The Guide to Customer Churn Analysis

Churn is customers leaving your business. And for any SaaS company, understanding what churn is and how to analyze it is a core pillar for building a successful subscription business, whether it's SaaS, e-commerce, or a general subscription model.
Beecause just a 5% reduction in customer churn could increase profits by anywhere from 25% to 125%. That’s why it’s so important for the long-term health of your SaaS business to conduct regular customer churn analysis.
Why customer churn analysis matters
What is customer churn analysis?
Customer churn analysis is the evaluation and examination of your customer churn rates, with the goal to reduce or minimize your business' overall churn.
Your churn rate is the percentage of your customer base that you lose within a given time period. By analyzing that churn rate, you can gain valuable insights into why your customers cancel. And by performing a churn analysis, you can figure out how to fix the problems that cause customers to churn.
Why does customer churn analysis matter?
Think of it like this: when you acquire new customers, you’re inviting them in through the front door. A front door that you likely spend a lot of resources to make big and inviting. But, with all of the focus on that front door, you may forget to tightly close the back door. And when you have people slipping out the back door, it makes the numbers that you’re bringing in for the first time less significant.
There are many reasons why the back door may end up cracked open in your SaaS business. The causes of churn are numerous and different for every company. The important thing is to figure out why your business specifically is losing customers.
Customer churn analysis is the number one way for you to evaluate why people sneak out the back — and, most importantly, what you can do to close it.
How will churn analysis affect my business?
You don’t have to have extremely high customer churn rates in order to benefit from a thorough customer churn analysis. In fact, it’s important to analyze your customer churn frequently and accurately if you want to improve or maintain the health of your business. Regardless of your churn rates, customer churn analysis can help empower you to make better overall decisions in your business.

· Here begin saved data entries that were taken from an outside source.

/-- The sideband answers ARP for its address and ICMP echo; it discards fragments, every other port and every other address
(03 R166). -/
def answerSideband (d : Datagram) (s : State) : State :=
  match d.kind with
  | .arp => s.emit (.arpReply d.srcAddr)
  | .echo => if d.fragmented then s else s.emit (.echoReply d.srcAddr d.bytes)
  | .udp => if d.dstPort != sbUdpPort || d.fragmented then s else serveSideband d s

/-- SIDEBAND_DATAGRAM: the allow list discards and counts whatever its port and fragments (03 R166, R168). -/
def execSidebandDatagram (d : Datagram) (t : Nat) (s : State) : Host.Outcome State Fault Refusal :=
  let s := s.at_ t
  .next (
    if !(mgmtUp s && s.kw.sbLink) then s
    else
      let s := s.setKw { s.kw with sbActive := some s.now }
      if d.kind != .arp && !allowed s d.srcAddr then s.setKw { s.kw with sbDropped := s.kw.sbDropped + 1 }
      else if d.dstAddr != s.kw.sbAddr then s
      else answerSideband d s)

/-- SIDEBAND_CACHE_EXPIRY: 10 s after a reply was kept it is kept no more (03 R170). -/
def execSidebandCacheExpiry (addr : Word) (port tag : Half) (s : State) : Host.Outcome State Fault Refusal :=
  .next (match s.kw.sbCache.find? fun e => e.addr == addr && e.port == port && e.tag == tag with
    | none => s
    | some e =>
      let s := s.at_ (e.at_ + sTicks 10)
      s.setKw { s.kw with sbCache := s.kw.sbCache.filter fun x => !(x == e) })

/-! ## Notices, interrupts and limits -/

/-- NOTICE_DELIVERY (03 R164). -/
def execNoticeDelivery (n : Nat) (s : State) : Host.Outcome State Fault Refusal := .next (deliverOne n s)

/-- IRQ_COALESCE_TIMEOUT: the oldest pending reply has waited KW_IRQ_COAL.TIME (03 R149). -/
def execIrqCoalesceTimeout (n : Nat) (s : State) : Host.Outcome State Fault Refusal :=
  let t := ten s n
  .next (
    if t.coalPending = 0 ∨ t.coalTime = 0 ∨ !s.kw.linkUp then s
    else msixSend n 0 (modTen n (fun t => { t with coalPending := 0 }) (s.at_ (t.coalSince + usTicks t.coalTime))))

/-- PACKET_TIME_LIMIT: KW_TMO ms after the fetch an uncommitted packet is cancelled (03 R160). -/
def execPacketTimeLimit (r : Ref) (s : State) : Host.Outcome State Fault Refusal :=
  .next (match findP r s with
    | none => s
    | some p =>
      if p.committed || p.tmo == 0 then s
      else
        let s := s.at_ (p.fetchedAt + msTicks p.tmo)
        cancelP p stTIMED_OUT (fenceOf s p.principal) s)

/-- DEADLINE_EXPIRY: the HWM has reached the deadline of an uncommitted packet (03 R159). -/
def execDeadlineExpiry (r : Ref) (s : State) : Host.Outcome State Fault Refusal :=
  .next (match findP r s with
    | none => s
    | some p => if p.committed || !deadlineReached s p then s else cancelP p stTIMED_OUT (fenceOf s p.principal) s)

/-! ## Doorbells and the ring enable (03 R142 to R151, 16 R721 to R727) -/

/-- The host reaches the function's BAR. -/
def barReachable (s : State) (n : Nat) : Bool := tenantExists s n && s.kw.linkUp

/-- A write to KW_SQ_DB (03 R145; 16 R722, R723). -/
def sqDoorbell (n : Nat) (v : Word) (s : State) : State :=
  let t := ten s n
  let tail := bits v.toNat 11 0
  if !t.en then s
  else if 2 ^ t.sqLog ≤ tail then ringError n 0 s
  else modTen n (fun t => { t with sqTail := tail }) s

/-- KW_SQ_DB_WRITE: `placed` is what the host has made visible in its memory before the write, and `faulty` the ranges in which
an access ends in an error from now on (03 R144, R151; log entry 4). -/
def execKwSqDbWrite (n : Nat) (v : Word) (placed : HostPlaced) (s : State) : Host.Outcome State Fault Refusal :=
  let s := (s.setHost (memPlace s.host placed.bytes)).setKw { s.kw with badHost := placed.faulty }
  .next (if barReachable s n then sqDoorbell n v s else s)

/-- Slots a KW_CQ_DB value returns (16 R725). -/
def slotsReturned (t : Tenant) (head : Nat) : Nat :=
  let size := cqSlots t
  let k := (head + size - t.cqHead) % size
  if k = 0 ∧ t.unconsumed.length = size then size else k

/-- A write to KW_CQ_DB (03 R150; 16 R722, R725). -/
def cqDoorbell (n : Nat) (v : Word) (s : State) : State :=
  let t := ten s n
  let head := bits v.toNat 11 0
  let k := slotsReturned t head
  if !t.en then s
  else if cqSlots t ≤ head ∨ t.unconsumed.length < k then ringError n 0 s
  else
    let rest := t.unconsumed.drop k
    let s1 := modTen n (fun t => { t with cqHead := head, unconsumed := rest }) s
    match rest with
    | [] => s1
    | vec :: _ => msixSend n vec s1

/-- KW_CQ_DB_WRITE. -/
def execKwCqDbWrite (n : Nat) (v : Word) (s : State) : Host.Outcome State Fault Refusal :=
  .next (if barReachable s n then cqDoorbell n v s else s)

/-- Sizes that R142 accepts. -/
def sizesOk (t : Tenant) : Bool :=
  decide (4 ≤ t.sqLog) && decide (t.sqLog ≤ 12) && decide (4 ≤ t.cqLog) && decide (t.cqLog ≤ 12) && decide (t.sqLog ≤ t.cqLog)

/-- DB_RANGE, DESC_BAD, DMA_ERR or LINK_LOST keeps EN at 0 (16 R721). -/
def enBlocked (t : Tenant) : Bool := (t.ringStatus &&& 0x17) != 0
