/-- Alignment of the master at CXP-1 takes the lanes of its group that wait in DETECT, as many as the device has connections,
to DISCOVER at rate code 1, with the highest rate that the device and every one of them support as target, and leaves
every other lane's state; the acknowledgement takes the group to RESYNC at the target; alignment there makes it ACTIVE at
the target rate; DISCOVER that lasts 500 ms and RESYNC that lasts 100 ms return it to DETECT, the latter with the target
lowered by one code and one fallback counted, unless the state's condition is met in the same instant. -/
def Obligations.CxpBringUp : Prop :=
  ∀ (l : Nat) (s : State), Inv s → l < 24 → 1 ≤ (laneOf s l).cfg.group →
    (∀ (rates : Byte) (conn : Nat), masterIn s l .detect = true →
      let n := min conn (laneOf s l).cfg.group
      let ls := (cxpGroup s l [.detect]).filter fun k => decide (k < l + n)
      ∃ u, exec (.cxpDetectAligned l rates conn) s = .next u ∧ (laneOf u l).cxpTarget = ((groupRate s ls rates).getD 0, n) ∧
        (∀ k ∈ ls, (laneOf u k).state = .discover ∧ (laneOf u k).rate = 1) ∧ (∀ k, k ∉ ls → (laneOf u k).state = (laneOf s k).state) ∧
        (1 ≤ n → l ∈ ls) ∧ Frame [.lanes] s u) ∧
    (∀ (rates : Byte) (ls : List Nat) (a : Nat), groupRate s ls rates = some a →
      (rates.getLsbD a = true ∧ ∀ k ∈ ls, (laneOf s k).cfg.rateMin ≤ a ∧ a ≤ (laneOf s k).cfg.rateMax) ∧
      ∀ c, a < c → c < 8 → rates.getLsbD c = true → ∃ k ∈ ls, c < (laneOf s k).cfg.rateMin ∨
        (laneOf s k).cfg.rateMax < c ∨ (laneOf s k).cap.getD 7 < c) ∧
    (masterIn s l .discover = true → (laneOf s l).cxpTarget.1 ≠ 0 →
      ∃ u, exec (.cxpDiscoverAck l) s = .next u ∧ (∀ k ∈ cxpGroup s l [.discover], (laneOf u k).state = .resync ∧
        (laneOf u k).rate = (laneOf s l).cxpTarget.1) ∧ l ∈ cxpGroup s l [.discover] ∧ Frame [.lanes] s u) ∧
    (masterIn s l .discover = false ∨ (laneOf s l).cxpTarget.1 = 0 → exec (.cxpDiscoverAck l) s = .next s) ∧
    (masterIn s l .resync = true →
      ∃ u, exec (.cxpResyncDone l) s = .next u ∧ (∀ k ∈ cxpGroup s l [.resync], (laneOf u k).state = .active ∧
        (laneOf u k).rate = (laneOf s l).rate) ∧ l ∈ cxpGroup s l [.resync] ∧ (laneOf u l).agreed = some (laneOf s l).rate) ∧
    (masterIn s l .discover = true →
      ∃ u, exec (.cxpBringupTimeout ⟨l, false⟩) s = .next u ∧ (∀ k ∈ cxpGroup s l [.discover], (laneOf u k).state = .detect) ∧
        u.now = max s.now ((laneOf s l).since + 500 * 400000)) ∧
    (masterIn s l .resync = true →
      ∃ u, exec (.cxpBringupTimeout ⟨l, false⟩) s = .next u ∧ (∀ k ∈ cxpGroup s l [.resync], (laneOf u k).state = .detect) ∧
        u.now = max s.now ((laneOf s l).since + 100 * 400000) ∧ (laneOf u l).cap = some ((laneOf s l).rate - 1) ∧
        (laneOf u l).ctr = bumpAt (laneOf s l).ctr cFALLBACK) ∧
    exec (.cxpBringupTimeout ⟨l, true⟩) s = .next s

/-- A LANE_CONFIG without a field at fault sets the whole configuration of a lane that is not enabled. On an enabled lane
one that changes its mode, rate limits, group, tables or trigger generator is refused with DENIED, and otherwise
TRIGMAX is set at once and CRCLIM waits for the next window; a field at fault is refused with BAD_PARAM. LANE_ENABLE takes
a lane in DISABLED or TEST whose domain is on to DETECT and leaves one that is enabled, takes a lane to DISABLED or to
TEST, and refuses with DENIED to take an enabled lane that a held recipe uses out of service, and with RETIRED_RESOURCE a
retired one; LANE_UNRETIRE brings a retired lane back to DETECT and refuses any other lane. -/
def Obligations.LaneConfiguration : Prop :=
  (∀ (r : Ref) (p : Packet) (s : State), opStarts 0x0402 r p s = true →
    let l := fld p.params 0 1
    let c := laneCfgOf p.params
    let fixed := fun (x : LaneCfg) => (x.camram, x.rateMin, x.rateMax, x.group, x.vc, x.sid, x.tg)
    (∀ off, laneCfgBad s p.params = some off → exec (.laneConfig r) s = .next (refuse p stBAD_PARAM off s)) ∧
    (laneCfgBad s p.params = none →
      ((laneOf s l).enabled = false →
        exec (.laneConfig r) s = .next (ok p [] (modLane l (fun x => { x with cfg := c, crcNext := none }) s))) ∧
      ((laneOf s l).enabled = true → fixed c ≠ fixed (laneOf s l).cfg → exec (.laneConfig r) s = .next (refuse p stDENIED noField s)) ∧
      ((laneOf s l).enabled = true → fixed c = fixed (laneOf s l).cfg →
        exec (.laneConfig r) s =
          .next (ok p [] (modLane l (fun x => { x with cfg := { x.cfg with trigMax := c.trigMax }, crcNext := some c.crcLim }) s))))) ∧
  (∀ (r : Ref) (p : Packet) (s : State), opStarts 0x0403 r p s = true → fld p.params 0 1 ≤ 23 →
    let l := fld p.params 0 1
    let dest := fld p.params 1 1
    ((laneOf s l).state = .retired → dest ≤ 2 → exec (.laneEnable r) s = .next (refuse p stRETIRED 0x20 s)) ∧
    ((laneOf s l).state ≠ .retired →
      (dest = 1 → (laneOf s l).enabled = true → (laneOf s l).state ≠ .test → exec (.laneEnable r) s = .next (ok p [] s)) ∧
      (dest = 1 → (laneOf s l).state = .disabled ∨ (laneOf s l).state = .test → laneOn s l = true →
        exec (.laneEnable r) s = .next (ok p [] (goDetect l (modLane l forgetLane s)))) ∧
      (dest = 0 ∨ dest = 2 → (laneOf s l).enabled = true → laneUsed s l = true →
        exec (.laneEnable r) s = .next (refuse p stDENIED noField s)) ∧
      (dest = 0 → (laneOf s l).enabled = false → exec (.laneEnable r) s = .next (ok p [] s)) ∧
      (dest = 0 → (laneOf s l).enabled = true → laneUsed s l = false → Inv s →
        ∃ s', exec (.laneEnable r) s = .next (ok p [] s') ∧ (laneOf s' l).state = .disabled) ∧
      (dest = 2 → (laneOf s l).state = .test → laneOn s l = true → laneUsed s l = false → exec (.laneEnable r) s = .next (ok p [] s)) ∧
      (dest = 2 → (laneOf s l).state ≠ .test → laneOn s l = true → laneUsed s l = false → Inv s →
        ∃ s', exec (.laneEnable r) s = .next (ok p [] s') ∧ (laneOf s' l).state = .test))) ∧
  (∀ (r : Ref) (p : Packet) (s : State), opStarts 0x0460 r p s = true → Inv s → fld p.params 0 1 ≤ 23 →
    ((laneOf s (fld p.params 0 1)).state ≠ .retired → exec (.laneUnretire r) s = .next (refuse p stBAD_PARAM 0x20 s)) ∧
    ((laneOf s (fld p.params 0 1)).state = .retired → laneOn s (fld p.params 0 1) = true →
      ∃ s', exec (.laneUnretire r) s = .next (ok p [] s') ∧ (laneOf s' (fld p.params 0 1)).state = .detect ∧
        s'.boot.wanted.isSome = true ∧ (∀ u ∈ s'.flt.upsets, ¬(u.1 = 1 ∧ u.2.1 = fld p.params 0 1))))
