-- ==== Sys2Proof/Laws/State.lean ====
section
/-! SUPPORT. One lemma per part per setter of State, so that no proof unfolds a record update. -/

namespace Sys2Proof.Machine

Churn compounds over time. The longer you leave churn unchecked, the more painful it's going to be for your business, even if your churn is in the single digits.

See how churn rates compound over time? This is why churn analysis is essential.
Churn analysis can help you better support customers
Finding ways to support your customers at key moments in their journey is vital to improving growth and retention. If you see a pattern of customers dropping out at specific moments in their customer journey, customer churn analysis can help you examine why that pattern is occurring and how you can fix the underlying issue.
Churn analysis can help you lower CAC and increase revenue
Customer acquisition cost, or CAC, refers to the total cost of sales and marketing that’s required to acquire a new customer. And CAC eats away at your company’s revenue. Why? Because acquiring new customers will always be more expensive than maintaining and upgrading your current customers.
When you conduct effective customer churn analysis, you can lower your churn rates, which, in turn, lowers your CAC, and increases your overall revenue.
Churn analysis can help you refine your product
When you analyze the different types of customer churn your business is facing, you can gain insight on ways to improve or refine your products so they can meet customer needs more effectively. And by providing more value to your users and eliminating the things that frustrate them, you can reduce your customer churn.
How should you analyze your churn data?
If you want to conduct a truly effective customer churn analysis, then you have to know which metrics and key performance indicators to track and analyze over time. Let’s talk about a few of the metrics that most influence your customer churn rate.
Customer engagement and product usage
One metric that can predict or indicate an issue with churn is a decreasing customer usage rate. By keeping an eye on how long your customers use your service before displaying signs of declining usage rate, you can begin to identify at-risk customers earlier.
You should also track customer engagement and use that as an indicator for potential churn. For instance, if a customer is using your product less and less from month to month, then there’s a much higher likelihood that they’re going to cancel. If you can identify lower customer engagement during your customer churn analysis, then you have a chance to target them before they hit the cancel button.
Customer behavior and preferences
No matter what type of product or service you offer in your SaaS business, odds are you’re serving more than one type of customer. And because you have different types of customers with different needs, it’s important to analyze the behavior, patters, and preferences of these various groups.
During customer churn analysis, it’s vital to sort and filter your various customer types based on similarities in behavior. That’s where cohort analysis comes in. Cohorts are customers sharing common traits and characteristics. In cohort analysis, you’ll study how these cohorts change over time, throughout the customer lifecycle.
You can use cohort analysis to isolate customer behaviors and identify patterns. Cohort analysis is useful for determining which customers are at a higher risk for churn, which customers are more likely to disengage after a certain time, which features of your product are underutilized and most utilized, etc.
Customer segmentation
During a customer churn analysis, it can be helpful to group users that have similar traits in order to identify trends. This process is known as customer segmentation. Customer segmentation can help you observe whether churn risk differs depending on how long customers have been using your product, how incentives (like discounts, offers, etc.) affect churn rates, etc.